Looking at the figure above, we know that the first message written to Log is written sequentially. But only the last LogSegement can perform write operations, and all previous LogSegements cannot perform write operations. To better understand this concept, we call the last LogSegementactiveSegement”, which indicates the currently active log segment. As messages are written, when activeSegement meets certain conditions, a new activeSege needs to be created, and then additional messages are written to a new activeSegement.

Figure 7: Schematic diagram

of activeSegment In order to retrieve messages more efficiently, each log file in LogSegment (with “.log” as the file suffix) has several corresponding index files: Offset index file (file suffix “.index”), timestamp index file (file suffix “.timeindex”), snapshot index file (file suffix “.snapshot”). Each of these LogSegments has an offset as a baseOffset offset ), an offset that represents the first message in the current LogSegment. The offset is a 64-bit long number, and the log file and these index files are named according to the base offset (baseOffset), the name is fixed to 20 digits, and the number of digits that are not reached is preceded by a 0. For example, the base offset of the first LogSegment is 0, and the corresponding log file is 0.log 000000000000000000000000000000000000000000000000000000000000000000000000000000000000000000000000000000000

Let’s take an example to write a certain number of messages to the topic topic-order, and the layout in the topic-order-0 directory at a certain moment looks like this:

>Figure 8: log Directory layout diagram

The reference offset corresponding to the LogSegment in the above example is 12768089, which also shows that the offset of the first message in the current LogSegment is 12768089, and it can also indicate that there are 12768089 in the current LogSegment messages (messages with an offset from 0 to 12768089).

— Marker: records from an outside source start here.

-- ==== Sys2Proof/Tests/Slice0.lean ====
section
/-! SUPPORT. Sys2Proof/Tests/Slice0.lean: the model's own tests. Every expected value stands in the
spec: the worked examples of the rules and the vectors of spec/95_test_vectors.md. -/

namespace Sys2Proof.Tests

open Sys2Proof.Machine

/-! ## Helpers -/

/-- A running block whose engine holds `w`. -/
def seededAt (w : Word) : State := { State.reset with S := w, SEEDED := true, BUSY := true }

/-- One field of the next state, where there is one. -/
def look {α : Type} (r : Result) (f : State → α) : Option α :=
  match r with
  | .next t => some (f t)
  | .fault _ => none
  | .refused _ => none

/-- Status, data and `S` after a pass. -/
def view (r : Result) : Option (BitVec 4 × Word × Word) :=
  look r fun t => (statusField t.RSP, dataField t.RSP, t.S)

/-- Sixteen bytes as a memory. -/
def imageOf (bytes : List Byte) : Memory :=
  ((bytes.mapIdx fun k b => (k, b)).filter fun c => c.2 != 0#8)

/-- The test tables T of 95 section 5.1, with the given functions. -/
def tablesT (e l : Word → Word) : ZigParams :=
  { rom :=
      { ke := fun i => if i = 0#8 then 0#64 else 0x80000000#64
        we := fun _ => 0x3DF0000000000000#64
        fe := fun i => ofScaled (256 - i.toNat) (-8)
        kn := fun i => if i = 0#8 then 0#64 else 0x80000000#64
        wn := fun _ => 0x3DF0000000000000#64
        fn := fun i => ofScaled (256 - i.toNat) (-8)
        rn := 0x400D3BB48209AD33#64 }
    exp64 := e
    ln64 := l }

/-! ## Well-formedness -/

theorem test_rdbytes_nine_ill_formed : Instr.wellFormed (.rdbytes 9#4) = false := by decide
theorem test_rdbytes_eight_well_formed : Instr.wellFormed (.rdbytes 8#4) = true := by decide

/-! ## Decoding: words written out from 30_encoding.md R83 and 95 section 7.1 -/

theorem test_decode_seed : decode 0x10FFFFFFFFFFFFFFFF#72 = .command (.seed 0xFFFFFFFFFFFFFFFF#64) := by decide
theorem test_decode_next64 : decode 0x110000000000000000#72 = .command .next64 := by decide
theorem test_decode_next32 : decode 0x120000000000000000#72 = .command .next32 := by decide
theorem test_decode_unif : decode 0x130000000000000000#72 = .command .unif := by decide
theorem test_decode_rdbytes : decode 0x140000000000000008#72 = .command (.rdbytes 8#4) := by decide
theorem test_decode_bound32 : decode 0x2000000000FFFFFFFF#72 = .command (.bound32 0xFFFFFFFF#32) := by decide
theorem test_decode_bound64 : decode 0x218000000000000001#72 = .command (.bound64 0x8000000000000001#64) := by decide
theorem test_decode_int31n : decode 0x220000000080000000#72 = .command (.int31n 0x80000000#32) := by decide
theorem test_decode_int63n : decode 0x237FFFFFFFFFFFFFFF#72 = .command (.int63n 0x7FFFFFFFFFFFFFFF#64) := by decide
theorem test_decode_exp : decode 0x300000000000000000#72 = .command .exp := by decide
theorem test_decode_norm : decode 0x310000000000000000#72 = .command .norm := by decide
theorem test_decode_marshal : decode 0x400000000000000000#72 = .command .marshal := by decide
theorem test_decode_unmarshal : decode 0x410000000000000010#72 = .command (.unmarshal 16#64) := by decide
theorem test_decode_imgrd : decode 0x42000000000000000F#72 = .command (.imgrd 15#4) := by decide
theorem test_decode_imgwr : decode 0x430000000000002A08#72 = .command (.imgwr 8#4 0x2A#8) := by decide

theorem test_illegal_zero_word : decode 0x000000000000000000#72 = .illegal .unknownOpcode := by decide
theorem test_illegal_opcodes :
    [0x150000000000000000#72, 0x240000000000000000#72, 0x320000000000000000#72, 0x440000000000000000#72,
      0xFF0000000000000000#72].map decode = List.replicate 5 (.illegal .unknownOpcode) := by decide
theorem test_illegal_must_be_zero :
    [0x110000000000000001#72, 0x118000000000000000#72, 0x140000000000000018#72, 0x20000000010000000A#72,
      0x220000000100000005#72, 0x420000000000000010#72, 0x43000000000000FF1F#72,
      0x430000000000010000#72].map decode = List.replicate 8 (.illegal .mustBeZero) := by decide
theorem test_illegal_counts :
    [0x140000000000000009#72, 0x14000000000000000F#72].map decode
      = List.replicate 2 (.illegal .countAboveEight) := by decide

theorem test_encode_imgwr : encode (.imgwr 15#4 0xFF#8) = 0x43000000000000FF0F#72 := by decide
theorem test_decodeTableWord : decodeTableWord 72 0x200000000000000000 = some (.bound32 0#32) := by decide

/-! ## BitEngine (95 section 2) -/

theorem test_mix_steps : mix 0x9E3779B97F4A7C15#64 = 0xE220A8397B1DCDAF#64 := by decide
theorem test_mix_max_seed : mix (advance 0xFFFFFFFFFFFFFFFF#64) = 0xE4D971771B652C20#64 := by decide
theorem test_seed : view (exec (.seed 1#64) State.reset) = some (0#4, 0#64, 1#64) := by decide
theorem test_seed_drops_residue :
    look (exec (.seed 1#64) { seededAt 0#64 with RDPOS := 3#4 }) (fun t => t.RDPOS) = some 0#4 := by decide
theorem test_next64 : view (exec .next64 (seededAt 0x9E3779B97F4A7C15#64))
    = some (0#4, 0x6E789E6AA1B965F4#64, 0x3C6EF372FE94F82A#64) := by decide
theorem test_next64_unseeded : view (exec .next64 State.reset) = some (4#4, 0#64, 0#64) := by decide
theorem test_next32 : view (exec .next32 (seededAt 0#64))
    = some (0#4, 0x7B1DCDAF#64, 0x9E3779B97F4A7C15#64) := by decide
theorem test_unif : view (exec .unif (seededAt 0#64))
    = some (0#4, 0x3FEC4415072F63B9#64, 0x9E3779B97F4A7C15#64) := by decide
theorem test_uHalf_edges : [0#64, 0x7FF#64, 0x800#64, 0x8000000000000000#64, 0xFFFFFFFFFFFFFFFF#64].map uHalf
    = [0#64, 0#64, 0x3CA0000000000000#64, 0x3FE0000000000000#64, 0x3FEFFFFFFFFFFFFF#64] := by decide
theorem test_uOpen_edges : [0#64, 0x8000000000000000#64, 0xFFFFFFFFFFFFFFFF#64, 0x06C45D188009454F#64].map uOpen
    = [0x3CA0000000000000#64, 0x3FE0000000000001#64, 0x3FEFFFFFFFFFFFFF#64, 0x3F9B117462002520#64] := by decide
theorem test_rdbytes_three : look (exec (.rdbytes 3#4) (seededAt 0#64))
    (fun t => (dataField t.RSP, t.RDVAL, t.RDPOS)) = some (0x1DCDAF#64, 0x000000E220A8397B#64, 5#4) := by decide
/-- Program P4: five residue bytes, then three of the next word. -/
theorem test_rdbytes_across_words :
    look (exec (.rdbytes 8#4) { seededAt 0x3C6EF372FE94F831#64 with RDVAL := 0x63CBE1E459#64, RDPOS := 5#4 })
      (fun t => (dataField t.RSP, t.RDVAL, t.RDPOS))
      = some (0xB12A0263CBE1E459#64, 0x000000E6984080BA#64, 5#4) := by decide

/-! ## BoundedSampler (95 sections 3 and 4) -/

theorem test_mul64_carry : mul64 0x0123456789ABCDEF#64 0xFEDCBA9876543210#64
    = ⟨0x0121FA00AD77D742#64, 0x2236D88FE5618CF0#64⟩ := by decide
theorem test_mul64_max : mul64 0xFFFFFFFFFFFFFFFF#64 0xFFFFFFFFFFFFFFFF#64
    = ⟨0xFFFFFFFFFFFFFFFE#64, 1#64⟩ := by decide
theorem test_thresholds : [10#32, 0xC0000000#32, 0xFFFFFFFF#32, 0x80000000#32, 1#32].map threshold
    = [6#32, 0x40000000#32, 1#32, 0#32, 0#32] := by decide
theorem test_judge_edges :
    [judgeFirst 6#32 (product32 0x55555556#32 6#32), judgeFirst 6#32 (product32 0x2AAAAAAB#32 6#32)]
      = [.accept 2#32, .reject 4#32] := by decide
theorem test_bound32 : view (exec (.bound32 10#32) (seededAt 0#64))
    = some (0#4, 4#64, 0x9E3779B97F4A7C15#64) := by decide
/-- Seed 1, bound 0x80000001: the first word is rejected, the second accepted. -/
theorem test_bound32_redraw : look (exec (.bound32 0x80000001#32) (seededAt 1#64)) (fun t => (t.BUSY, t.pos))
      = some (true, .redraw32 0x7FFFFFFF#32) ∧
    view (exec (.bound32 0x80000001#32)
      { seededAt 0x9E3779B97F4A7C16#64 with pos := .redraw32 0x7FFFFFFF#32 })
      = some (0#4, 0x32C77633#64, 0x3C6EF372FE94F82B#64) := by decide
theorem test_bound64 : view (exec (.bound64 0xC000000000000000#64) (seededAt 0#64))
    = some (0#4, 0xA9987E2B1C565A43#64, 0x9E3779B97F4A7C15#64) := by decide
theorem test_bound64_last_redraw : view (exec (.bound64 0x8000000000000001#64)
    { seededAt 0x3C6EF372FE94F82A#64 with pos := .redraw64 0x7FFFFFFFFFFFFFFF#64 })
    = some (0#4, 0x03622E8C4004A2A7#64, 0xDAA66D2C7DDF743F#64) := by decide
theorem test_int31n : view (exec (.int31n 6#32) (seededAt 0#64))
    = some (0#4, 2#64, 0x9E3779B97F4A7C15#64) := by decide
theorem test_int31n_negative : view (exec (.int31n 0x80000000#32) (seededAt 5#64))
    = some (1#4, 0#64, 5#64) := by decide
theorem test_int63n : view (exec (.int63n 0x7FFFFFFFFFFFFFFF#64) (seededAt 0#64))
    = some (0#4, 0x7110541CBD8EE6D6#64, 0x9E3779B97F4A7C15#64) := by decide
theorem test_int63n_one_no_draw : view (exec (.int63n 1#64) (seededAt 5#64)) = some (0#4, 0#64, 5#64) := by decide

/-! ## ZigguratSampler (95 section 5), on the test tables -/

/-- `EXP`, seed 0: slow accept. The exponential is the lower neighbour the vector names. -/
theorem test_exp_slow_accept :
    (fun t : State => (dataField t.RSP, t.S, t.BUSY))
      (expPass (tablesT (fun _ => 0x3FDA75574099B9D1#64) id) (seededAt 0#64))
      = (0x3FEC441507200000#64, 0x3C6EF372FE94F82A#64, false) := by decide
/-- `EXP`, seed MAX: the first iteration is rejected after two draws. -/
theorem test_exp_reject :
    (fun t : State => (t.S, t.BUSY))
      (expPass (tablesT (fun _ => 0x3FDA2DB517A8DD14#64) id) (seededAt 0xFFFFFFFFFFFFFFFF#64))
      = (0x3C6EF372FE94F829#64, true) := by decide
/-- `EXP`, seed 6: the tail. -/
theorem test_exp_tail :
    (fun t : State => (dataField t.RSP, t.S))
      (expPass (tablesT id (fun _ => 0xBFE9D0C211CD0737#64)) (seededAt 6#64))
      = (0x402101F8B5DC2E35#64, 0x3C6EF372FE94F830#64) := by decide
/-- `NORM`, seed 3: fast accept with the sign bit set. -/
theorem test_norm_fast_negative :
    (fun t : State => (dataField t.RSP, t.S)) (normPass (tablesT id id) (seededAt 3#64))
      = (0xBFBD0B14E4000000#64, 0x9E3779B97F4A7C18#64) := by decide
/-- `NORM`, seed 0: slow accept, negated. -/
theorem test_norm_slow_negative :
    (fun t : State => (dataField t.RSP, t.S))
      (normPass (tablesT (fun _ => 0x3FE5A9CA3BA828F1#64) id) (seededAt 0#64))
      = (0xBFEC441507200000#64, 0x3C6EF372FE94F82A#64) := by decide
/-- `NORM`, seed 6: into the tail with sign 0, then one pass of it. -/
theorem test_norm_tail :
    (normPass (tablesT id id) (seededAt 6#64)).pos = .tail false ∧
    (fun t : State => (dataField t.RSP, t.S))
      (normPass (tablesT id fun u =>
          if u = 0x3FDC90676C8E5476#64 then 0xBFE9D0C211CD0738#64 else 0xC00702A9116374B8#64)
        { seededAt 0x9E3779B97F4A7C1B#64 with pos := .tail false })
      = (0x400EFFD8680FA9DB#64, 0xDAA66D2C7DDF7445#64) := by decide
theorem test_exp_unseeded : view (exec .exp State.reset) = some (4#4, 0#64, 0#64) := by decide

/-! ## Floating point at its edges (IEEE 754) -/

theorem test_fadd_cancels_to_plus_zero :
    [fadd one 0xBFF0000000000000#64, fadd 0x8000000000000000#64 0x8000000000000000#64] =
      [0#64, 0x8000000000000000#64] := by decide
/-- 1 + 2^-53 ties to even, 1 + 3 * 2^-53 ties upward, the largest number doubled overflows. -/
theorem test_fadd_ties_and_overflow :
    [fadd one 0x3CA0000000000000#64, fadd 0x3FF0000000000001#64 0x3CA0000000000000#64,
      fadd 0x7FEFFFFFFFFFFFFF#64 0x7FEFFFFFFFFFFFFF#64] =
      [one, 0x3FF0000000000002#64, 0x7FF0000000000000#64] := by decide
theorem test_invalid_operations :
    [fsub (infinity false) (infinity false), fmul (zero true) (infinity false), fdiv (zero false) (zero true),
      fdiv (infinity true) (infinity false), fadd 0xFFF0000000000001#64 one] = List.replicate 5 quietNaN := by decide
theorem test_division_by_zero : fdiv 0xBFF0000000000000#64 (zero false) = infinity true := by decide
/-- The least subnormal halved ties to zero; 3 of them halved tie to 2. -/
theorem test_gradual_underflow : [fmul 1#64 0x3FE0000000000000#64, fmul 3#64 0x3FE0000000000000#64] = [0#64, 2#64] := by
  decide
theorem test_zeros_compare_equal :
    [flt (zero true) (zero false), fge (zero true) (zero false), flt quietNaN one, fge quietNaN one]
      = [false, true, false, false] := by decide

/-! ## State image (95 section 6) -/

/-- The image of `S = 0x9E3779B97F4A7C15`; its three zero bytes are not listed. -/
theorem test_marshal : look (exec .marshal (seededAt 0x9E3779B97F4A7C15#64))
    (fun t => ((List.range 16).map (byteAt t.IMG), dataField t.RSP))
    = some ([0x4B#8, 0x52#8, 0x4E#8, 0x47#8, 1#8, 0#8, 0#8, 0#8, 0x15#8, 0x7C#8, 0x4A#8, 0x7F#8, 0xB9#8, 0x79#8,
        0x37#8, 0x9E#8], 16#64) := by decide
theorem test_marshal_unseeded : view (exec .marshal State.reset) = some (4#4, 0#64, 0#64) := by decide

/-- The good image of 95 section 6. -/
def goodImage : Memory := imageOf [0x4B#8, 0x52#8, 0x4E#8, 0x47#8, 1#8, 0#8, 0#8, 0#8, 0x2A#8, 0xF8#8, 0x94#8, 0xFE#8,
  0x72#8, 0xF3#8, 0x6E#8, 0x3C#8]

theorem test_unmarshal : look (exec (.unmarshal 16#64) { State.reset with IMG := goodImage })
    (fun t => (t.S, t.SEEDED, statusField t.RSP)) = some (0x3C6EF372FE94F82A#64, true, 0#4) := by decide
/-- Length 15, and a one in the top tag byte. -/
theorem test_unmarshal_refuses :
    view (exec (.unmarshal 15#64) { seededAt 5#64 with IMG := goodImage }) = some (2#4, 0#64, 5#64) ∧
    view (exec (.unmarshal 16#64) { seededAt 5#64 with IMG := setByte goodImage 7 1#8 }) = some (2#4, 0#64, 5#64) := by
  decide
theorem test_imgrd : look (exec (.imgrd 15#4) { State.reset with IMG := goodImage }) (fun t => dataField t.RSP)
    = some 0x3C#64 := by decide
theorem test_imgwr : look (exec (.imgwr 8#4 0x2A#8) State.reset) (fun t => t.IMG) = some [(8, 0x2A#8)] := by decide
theorem test_imgwr_zero_unlists : look (exec (.imgwr 8#4 0#8) { State.reset with IMG := [(8, 0x2A#8)] })
    (fun t => t.IMG) = some [] := by decide

/-! ## Priority (95 section 7.2) -/

theorem test_not_seeded_before_invalid_argument :
    view (exec (.bound64 0#64) State.reset) = some (4#4, 0#64, 0#64) := by decide
theorem test_illegal_first :
    view (step (State.reset.withFetchWord 72 0x220000000100000000)) = some (5#4, 0#64, 0#64) := by decide

/-! ## The port, the host's reads and the platform -/

theorem test_accept :
    look (step { State.reset with events := [.command 0x110000000000000000#72] })
      (fun t => (t.BUSY, t.latch, t.events, t.ended)) = some (true, 0x110000000000000000#72, [], false) := by decide
theorem test_command_held_while_busy :
    look (step { seededAt 0#64 with latch := 0x110000000000000000#72, events := [.command 0#72] })
      (fun t => (t.BUSY, t.events)) = some (false, [.command 0#72]) := by decide
theorem test_reset_abandons :
    look (step { seededAt 7#64 with latch := 0x300000000000000000#72, events := [.reset, .readBusy] }) id
      = some { State.reset with events := [.readBusy] } := by decide
/-- Reading has no side effect (10_state.md R27), before a command has ended too. -/
theorem test_read_rsp_early_goes_on :
    look (step { State.reset with events := [.readRsp] }) id = some State.reset := by decide
theorem test_read_rsp_while_busy :
    (match step { seededAt 0#64 with events := [.readRsp] } with
      | .fault f => some f
      | .next _ => none
      | .refused _ => none) = some .rspReadWhileBusy := by decide
theorem test_placed_word_runs :
    look (step (State.reset.withFetchWord 72 0x430000000000002A08)) (fun t => (t.IMG, t.BUSY, t.ended))
      = some ([(8, 0x2A#8)], false, true) := by decide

Note that each LogSegment contains not only “.log”, “.index”, “.timeindex”, but also “.snapshot”, “.

txnindex”, “leader-epoch-checkpoint” and other files, as well as “.deleted”, “. Temporary files such as cleaned”, “.swap”.

In addition, when consumers consume, they will save the submitted displacement in the theme __consumer_offsets inside Kafka, and those who do not understand it can directly view what was written before  Talking about the shift commit part of Kafka Consumer, let’s look at the overall log directory structure

Figure 9: Schematic diagram of the overall directory layout

of log 2

Log format evolution

For a mature messaging middleware, the log format not only affects the expansion of functionality, but also affects the optimization of performance dimensions. Therefore, with the rapid development of Kafka, its log format is constantly being upgraded and improved, and Kafka’s log format has gone through a total of 3 major versions: V0, V1 and V2 versions.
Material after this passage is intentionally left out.